[Opening Extracted records section]

-- ==== Sys2Proof/Tests/Slice0.lean ====
section
/-! SUPPORT. Tests of one step on small states, whose expected results come from the spec's vectors (95_test_vectors.md:
K, V, T and P below) and rules; the checks of WellFormed on ill-formed terms; and, for every statement with hypotheses, a
state and operands that meet them. -/

namespace Sys2Proof.Tests

set_option Elab.async false

open Sys2Proof.Machine

/-! ### Small states -/

/-- A byte string from numbers. -/
def str (l : List Nat) : List Byte := l.map (BitVec.ofNat 8)

/-- The bytes `a, a+1, …`, `n` of them. -/
def count (a n : Nat) : List Byte := (List.range n).map fun k => BitVec.ofNat 8 (a + k)

/-- The reset state with bytes written from `BUF[a]` on. -/
def withBuf (a : Nat) (bytes : List Byte) : State := State.reset.memWrite a bytes

/-- A key register holding a 16-byte string. -/
def keyOf (bytes : List Byte) : BitVec 128 := BitVec.ofNat 128 (leValue bytes)

/-- The outcome is a next state of which `p` holds. -/
def nextHas (o : Host.Outcome State Fault Refusal) (p : State → Bool) : Bool :=
  match o with
  | .next t => p t
  | _ => false

/-- The outcome is a `BusError`. -/
def isBusError (o : Host.Outcome State Fault Refusal) : Bool :=
  match o with
  | .fault .busError => true
  | _ => false

/-- The reset state with the codec's registers set and bytes written at `FOFF`. -/
def codecState (foff : Nat) (val : Nat) (bytes : List Nat) : State :=
  { withBuf foff (str bytes) with foff := BitVec.ofNat 9 foff, val := BitVec.ofNat 64 val }

/-- The state of T50 to T55: `NWKSKEY = 16 x 02`, `DEVADDR = 0x01020304`, `FCNT32 = 1`, and a message length. -/
def dataState (len : Nat) (bytes : List Byte) : State :=
  { withBuf 0 bytes with
    nwkskey := keyOf (List.replicate 16 2), devaddr := 0x01020304, fcnt32 := 1, len := BitVec.ofNat 8 len }

/-- The frame of V1. -/
def frameV1 : List Byte :=
  str [0x40, 0x04, 0x03, 0x02, 0x01, 0x80, 0x01, 0x00, 0x01, 0xa6, 0x94, 0x64, 0x26, 0x15, 0xd6, 0xc3, 0xb5, 0x82]

/-- A join frame under `APPKEY = 00 01 … 0f`. -/
def joinState (len : Nat) (ciph : Bool) (bytes : List Byte) : State :=
  { withBuf 0 bytes with appkey := keyOf (count 0 16), len := BitVec.ofNat 8 len, ciph := ciph }

/-- The JoinRequest message of T57. -/
def joinRequest : List Byte :=
  str [0x00, 0x08, 0x07, 0x06, 0x05, 0x04, 0x03, 0x02, 0x01, 0x18, 0x17, 0x16, 0x15, 0x14, 0x13, 0x12, 0x11, 0x34, 0x12]

/-- The JoinAccept message of T62. -/
def joinAccept : List Byte := str [0x20, 0xef, 0xcd, 0xab, 0x13, 0x00, 0x00, 0x04, 0x03, 0x02, 0x01, 0x00, 0x01]

/-- The encrypted region of T80. -/
def joinAcceptCipher : List Byte :=
  str [0xd0, 0xe9, 0xc8, 0xbc, 0x33, 0xf6, 0xed, 0x41, 0x26, 0x6a, 0xa6, 0x69, 0xac, 0xfe, 0x70, 0xea]

/-- The reset state with one event to come. -/
def pend (e : HostEvent) : State := { State.reset with pending := [e] }
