-- ==== Sys2Proof/Config.lean ====
section
/-!
DEFINITION. The parameters of the engine (spec/00_scope.md R7, R8; spec/70_reset_and_hazards.md R271) and the
free values: what spec/93_implementation_defined.md leaves to the implementation, as constants without a body.
-/

namespace Sys2Proof

/-- `CFG.LP_ORDER`: whether shaping reads the auxiliary-lowpass toggle `BEFORE` or `AFTER` (R7, R174). -/
inductive LpOrder where
  | before
  | after
deriving DecidableEq, Repr

/-- The configuration record CFG that RESET samples (R7, R271). `counterLimit` is an integer so that a
value outside 1 … 2^32 − 1 can be presented and refused (U9). -/
structure Cfg where
  /-- `CFG.DT`, the timestep of every filter and of the phase accumulator. -/
  dt : NUM
  /-- `CFG.MARGIN`, the error margin of the in-margin test. -/
  margin : NUM
  /-- `CFG.COUNTER_LIMIT`, the top `L` of the hysteresis counter. -/
  counterLimit : Nat
  /-- `CFG.LP_ORDER`. -/
  lpOrder : LpOrder
  /-- `CFG.MANUAL0`, the reset value of `S.MANUAL`. -/
  manual0 : NUM
deriving DecidableEq, Repr

/-- The structural parameters of one engine (R7): fixed in the hardware, not sampled by RESET. -/
structure Sizes where
  /-- `TAPS_MAX`, the depth of every coefficient and history array. -/
  tapsMax : Nat
  /-- `CQ_DEPTH`, the capacity of the command queue. -/
  cqDepth : Nat
deriving DecidableEq, Repr

/-- The configuration of `State.reset`. DESIGN CHOICE (log 3), unsafe: the spec gives none of these
values (R271); they are those of the spec's own test programs (spec/95_test_vectors.md P1). No statement rests
on them: every statement is about the CFG that the state holds, whatever it is. -/
def Config.launchCfg : Cfg where
  dt := NUM.one
  margin := NUM.one
  counterLimit := 3
  lpOrder := .before
  manual0 := NUM.zero

/-- The sizes of `State.reset`. DESIGN CHOICE (log 3), unsafe: the spec gives none; `TAPS_MAX = 8` is that
of the spec's test vectors. -/
def Config.launchSizes : Sizes where
  tapsMax := 8
  cqDepth := 32

/-- The three NUM operations that can produce a NaN from operands that are none (R11; a subtraction is the
addition of the sign-flipped operand, log 21). -/
inductive NumOp where
  | add
  | mul
  | div
deriving DecidableEq, Repr

/-- FREE VALUE (log 6): the bits of a NaN that an operation produces from its operands. "The sign and payload
of a produced NaN are `any value`" (U4): nothing in the model fixes this constant. -/
opaque Config.producedNaN : NumOp → NUM → NUM → NUM

/-- FREE VALUE (log 7): the NUM that an implementation's own evaluation of R152 to R159 gives for the
feed-forward coefficient `ff[k]` of the operands `Ωp, Ωs, δp, δs, G, fs` (U2: an implementation supplies the
elementary functions). -/
opaque Config.synFF : NUM → NUM → NUM → NUM → NUM → NUM → Nat → NUM

/-- FREE VALUE (log 7): the same for the feedback coefficient `fb[k]` (U2). -/
opaque Config.synFB : NUM → NUM → NUM → NUM → NUM → NUM → Nat → NUM

end Sys2Proof
end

[Closing Extracted records section]

Aim of the exercise =>
Set down again, word for word, the stretch of records from the line with "def nextHas (o" to the line with "region of T80. -/", both of those lines included.

Exercise result =>
def nextHas (o : Host.Outcome State Fault Refusal) (p : State → Bool) : Bool :=
  match o with
  | .next t => p t
  | _ => false

/-- The outcome is a `BusError`. -/
def isBusError (o : Host.Outcome State Fault Refusal) : Bool :=
  match o with
  | .fault .busError => true
  | _ => false

/-- The reset state with the codec's registers set and bytes written at `FOFF`. -/
def codecState (foff : Nat) (val : Nat) (bytes : List Nat) : State :=
  { withBuf foff (str bytes) with foff := BitVec.ofNat 9 foff, val := BitVec.ofNat 64 val }

/-- The state of T50 to T55: `NWKSKEY = 16 x 02`, `DEVADDR = 0x01020304`, `FCNT32 = 1`, and a message length. -/
def dataState (len : Nat) (bytes : List Byte) : State :=
  { withBuf 0 bytes with
    nwkskey := keyOf (List.replicate 16 2), devaddr := 0x01020304, fcnt32 := 1, len := BitVec.ofNat 8 len }

/-- The frame of V1. -/
def frameV1 : List Byte :=
  str [0x40, 0x04, 0x03, 0x02, 0x01, 0x80, 0x01, 0x00, 0x01, 0xa6, 0x94, 0x64, 0x26, 0x15, 0xd6, 0xc3, 0xb5, 0x82]

/-- A join frame under `APPKEY = 00 01 … 0f`. -/
def joinState (len : Nat) (ciph : Bool) (bytes : List Byte) : State :=
  { withBuf 0 bytes with appkey := keyOf (count 0 16), len := BitVec.ofNat 8 len, ciph := ciph }

/-- The JoinRequest message of T57. -/
def joinRequest : List Byte :=
  str [0x00, 0x08, 0x07, 0x06, 0x05, 0x04, 0x03, 0x02, 0x01, 0x18, 0x17, 0x16, 0x15, 0x14, 0x13, 0x12, 0x11, 0x34, 0x12]

/-- The JoinAccept message of T62. -/
def joinAccept : List Byte := str [0x20, 0xef, 0xcd, 0xab, 0x13, 0x00, 0x00, 0x04, 0x03, 0x02, 0x01, 0x00, 0x01]

/-- The encrypted region of T80. -/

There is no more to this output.